• April 24, 2024

Researchers Urge Refresh of Warnings

 Researchers Urge Refresh of Warnings
Image: ITCPEP

While Canada’s plain tobacco packaging laws substantially reduced pack appeal, they have not made smokers take greater notice of the pictorial health warnings, according to a new report published by the International Tobacco Control Policy Evaluation Project (ITCPEP).  

Canada introduced plain packaging in 2019 as part of a comprehensive suite of policies to help reduce tobacco use to 5 percent by 2035.

The regulations apply to packaging for all tobacco products, including manufactured cigarettes, roll-your-own products, cigars, pipe tobacco, smokeless tobacco and heated-tobacco products.

Vapor products are not covered under these regulations because they are not classified as tobacco products under the Canada’s Tobacco and Vaping Products Act.

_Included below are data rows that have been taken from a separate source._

-- ==== Sys2Proof/Machine/Xlat.lean ====
section
/-! DEFINITION. Translation: page tables, TLBs, walks, invalidation (01 R12, R22 to R41), non-coherent windows (01 R30),
and the device's own accesses, by physical and by virtual address (15 R407). -/
namespace Sys2Proof.Machine

/-- Why an address is translated. -/
inductive Acc where
  | read | write | fetch
deriving DecidableEq, Repr

/-- A finished walk. -/
inductive XAns where
  | ok (e : TlbEnt)
  | fault (code detail : Nat)
  /-- a line of the page table is on its way -/
  | pending (line : Nat)
deriving DecidableEq, Repr

/-! ### Reading by physical address -/

/-- The answer to a read of bytes of one line, or of a range. -/
inductive DAns where
  | ok (v : Nat) (psn : Bool)
  | fault (t : Trap)
  | pending
deriving DecidableEq, Repr

/-- Read n bytes of one line by physical address, span-coherent (01 R26). -/
def physRead (s : State) (slot pa n : Nat) (nc cen : Bool) : L2Ans × State :=
  let reg := isRegLine s (pa / 128)
  if reg && !(n == 8 && pa % 8 == 0) then (.data 0 false, s)
  else if ownReg s (pa / 128) then
    match regRead s (pa % 2 ^ 42 - 2 ^ 39) with
    | some v => (.data (BitVec.ofNat 1024 v) false, s)
    | none => (.pending, s)
  else if reg then
    -- another package's register is read without keeping the line
    match regAsk s slot (pa / 128) (pa % 128) n with
    | (.data d psn, s) => (.data (BitVec.ofNat 1024 (lineGet d (pa % 128) n)) psn, s.l2drop (pa / 128) (some slot))
    | r => r
  else bytes (l2Read s slot (pa / 128) nc cen)
where
  bytes : L2Ans × State → L2Ans × State
    | (.data d psn, s) => (.data (BitVec.ofNat 1024 (lineGet d (pa % 128) n)) psn, s)
    | r => r

/-- The code with which the request for a line failed that a reader or a writer of the device waits on (05 R135, R136, log
9); a refusal of ownership is a writer's only (05 R132). -/
def takeExpired (s : State) (line : Nat) (write : Bool) : Option Nat × State :=
  match s.expired.find? fun e => e.1 == line && s.now < e.2.1 + 64 && (write || e.2.2 != PARAPET_DENIED) with
  | some e => (some e.2.2, { s with expired := s.expired.filter fun e => e.1 != line })
  | none => (none, s)

/-! ### Page table entries (01 R23, R24, R28) -/

/-- A package member of the span whose Spaind memory holds a physical address. -/
def inSpaind (s : State) (pa : Nat) : Bool :=
  present s (pa / 2 ^ 42) && !isHost s (pa / 2 ^ 42) && decide (pa % 2 ^ 42 < 2 ^ 39)
/-- A leaf that 01 R28 refuses. -/
def leafRefused (s : State) (pte : Dword) : Bool :=
  let pa := bits pte 16 36 * 65536
  let ep := pa / 2 ^ 42
  !present s ep || (if isHost s ep then bits pte 6 2 == 0 else decide (0xC000000000 ≤ pa % 2 ^ 42) || bits pte 6 2 == 1)
/-- A valid entry that is malformed at a level. -/
def malformed (level : Nat) (pte : Dword) : Bool :=
  if bit pte 1 then
    2 ≤ level || bits pte 10 6 != 0 || (bit pte 5 && level == 1) || 2 ≤ bits pte 6 2 || (level == 1 && bits pte 16 13 != 0)
  else level == 0 || bits pte 2 14 != 0
/-- The translation of a leaf: 64 KiB, a 2 MiB run, or 512 MiB (01 R22, R25). -/
def leafEnt (s : State) (slot va level : Nat) (pte : Dword) : TlbEnt :=
  let size := if level == 1 then 2 ^ 29 else if bit pte 5 then 2 ^ 21 else 2 ^ 16
  let pa := bits pte 16 36 * 65536
  ⟨va / size * size, size, slot, pa / size * size, bit pte 2, bit pte 3, bit pte 4, bit pte 9, isHost s (pa / 2 ^ 42)⟩

/-- The index of a virtual address at a level, and its bits above that level's entry (01 R22). -/
def vaIndex (va level : Nat) : Nat :=
  match level with
  | 3 => va / 2 ^ 55 % 4
  | 2 => va / 2 ^ 42 % 8192
  | 1 => va / 2 ^ 29 % 8192
  | _ => va / 2 ^ 16 % 8192
def vaPrefix (va level : Nat) : Nat :=
  match level with
  | 3 => va / 2 ^ 55
  | 2 => va / 2 ^ 42
  | 1 => va / 2 ^ 29
  | _ => va / 2 ^ 16

/-- Keep a pointer entry in a die's walk cache of 512 entries, 16 to a set; the oldest of a full set leaves (01 R34, log 7). -/
def walkKeep (s : State) (w : WalkEnt) : State :=
  let inSet (x : WalkEnt) : Bool := x.die == w.die && x.va % 32 == w.va % 32
  let old := s.wcache.filter inSet
  match (if old.length < 16 then none else old.getLast?) with
  | some o => { s with wcache := w :: s.wcache.filter fun x => x != o }
  | none => { s with wcache := w :: s.wcache }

In 2001, Canada became the first country to require graphic health warnings on cigarette packs. The images are periodically refreshed. The most recent switch of pictures took place eight years ago.

The ITCPEP survey showed that the share of smokers who did not like the look of their cigarette pack after the implementation of plain packaging in Canada increased from 29 percent in 2018 to 45 percent in 2020.

However, there was no significant change in the percentage of smokers who said they usually notice warning labels first when looking at a cigarette pack (35 percent in 2018 versus 36 percent in 2020).

Based on their findings, the report’s authors recommend refreshing Canada’s eight-year-old pictorial health warnings to address wear-out of health warning salience and effectiveness

As of July 2020, plain packaging has been fully implemented in 14 countries: Australia (2012); France and the United Kingdom (2017); New Zealand, Norway and Ireland (2018); Uruguay and Thailand (2019); Saudi Arabia, Turkey, Israel and Slovenia (January 2020); Canada (February 2020); and Singapore (July 2020).

By January 2022, Belgium, Hungary and the Netherlands will have fully implemented plain packaging.